▸ Exercise directions:
Your job is to set down the stretch of entries that opens with the line containing "not EGCD. -/" and closes with the line containing "command (R77). -/". Keep both end lines, copy each exactly, and add nothing.

"""

-- ==== Sys2Proof/Tests/Slice0.lean ====
section
/-! SUPPORT. Tests with expected results from the spec's tables and vectors, and the witnesses of the statements'
hypotheses. -/

namespace Sys2Proof.Tests

open Sys2Proof.Machine

/-! ### Well-formedness: ill-formed parameters are refused (00_scope.md R6) -/

theorem test_wf_width_zero : Config.wf { nwords := 0, base := 0, resetActiveHigh := false } = false := by decide
theorem test_wf_width_above_8192 : Config.wf { nwords := 257, base := 0, resetActiveHigh := false } = false := by decide
theorem test_wf_base_misaligned : Config.wf { nwords := 2, base := 0x1000, resetActiveHigh := true } = false := by decide

/-- The widest legal instance at an aligned base. -/
theorem test_wf_accepts : Config.wf { nwords := 256, base := 0x2000, resetActiveHigh := true } = true := by decide

/-! ### Decoding: words written out from 30_encoding.md R70 and R71, RSV then OP -/

theorem test_decode_egcd : decodeWord 0b0000000000000000000000000000_0001#32 = .command .egcd := by decide
theorem test_decode_modinv : decodeWord 0b0000000000000000000000000000_0010#32 = .command .modinv := by decide
theorem test_decode_modexp : decodeWord 0b0000000000000000000000000000_0011#32 = .command .modexp := by decide
theorem test_decode_encstep : decodeWord 0b0000000000000000000000000000_0100#32 = .command .encstep := by decide
theorem test_decode_decstep : decodeWord 0b0000000000000000000000000000_0101#32 = .command .decstep := by decide

/-- V-DEC0-4: RSV is not 0, so this is not EGCD. -/
theorem test_decode_rsv : decodeWord 0x00000013#32 = .illegal .reservedBitsSet := by decide

/-- V-DEC0-5: the top bit alone is enough. -/
theorem test_decode_rsv_top : decodeWord 0x80000001#32 = .illegal .reservedBitsSet := by decide

/-- V-DEC0-2. -/
theorem test_decode_op6 : decodeWord 0x00000006#32 = .illegal .reservedOpcode := by decide

/-- Lane 0 is the least significant byte (20_memory.md R53). -/
theorem test_decode_bytes : decodeBytes [0x05#8, 0x00#8, 0x00#8, 0x00#8, 0xAA#8] = (.command .decstep, [0xAA#8]) := by
  decide

/-- Three bytes are no command (R77). -/
theorem test_decode_truncated : (decodeBytes [0x01#8, 0x00#8, 0x00#8]).1 = .illegal .truncated := by decide

/-! ### Commands: vectors of 95_test_vectors.md, one step each -/

/-- W = 64, operands as given, the word latched, and 9 left in RES0 by an earlier command. -/
def started (word : Word) (a b c : Nat) : State :=
  { State.reset with
    opa := toWords 2 a, opb := toWords 2 b, opc := toWords 2 c, res0 := toWords 2 9, cur := word, busy := true }

/-- RES0, RES1, RES2 (signed) and STATUS of the state after one step. -/
def seen (s : State) : Option (Nat × Int × Int × Nat) :=
  match step s with
  | .next t => some (uint t.res0, sint t.res1, sint t.res2, t.status.toNat)
  | .fault _ => none
  | .refused _ => none

/-- V-EGCD-1. -/
theorem test_egcd_1 : seen (started 1 240 46 0) = some (2, -9, 47, 0x2) := by decide

/-- V-EGCD-13: large coefficients. -/
theorem test_egcd_13 : seen (started 1 12200160415121876738 7540113804746346429 0) =
    some (1, -2880067194370816120, 4660046610375530309, 0x2) := by decide +kernel

/-- V-MODINV-12: the raw coefficient is negative and normalised. -/
theorem test_modinv_12 : seen (started 2 17 3120 0) = some (2753, 0, 0, 0x2) := by decide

"""

▸ Result for this exercise:
/-- V-DEC0-4: RSV is not 0, so this is not EGCD. -/
theorem test_decode_rsv : decodeWord 0x00000013#32 = .illegal .reservedBitsSet := by decide

/-- V-DEC0-5: the top bit alone is enough. -/
theorem test_decode_rsv_top : decodeWord 0x80000001#32 = .illegal .reservedBitsSet := by decide

/-- V-DEC0-2. -/
theorem test_decode_op6 : decodeWord 0x00000006#32 = .illegal .reservedOpcode := by decide

/-- Lane 0 is the least significant byte (20_memory.md R53). -/
theorem test_decode_bytes : decodeBytes [0x05#8, 0x00#8, 0x00#8, 0x00#8, 0xAA#8] = (.command .decstep, [0xAA#8]) := by
  decide

/-- Three bytes are no command (R77). -/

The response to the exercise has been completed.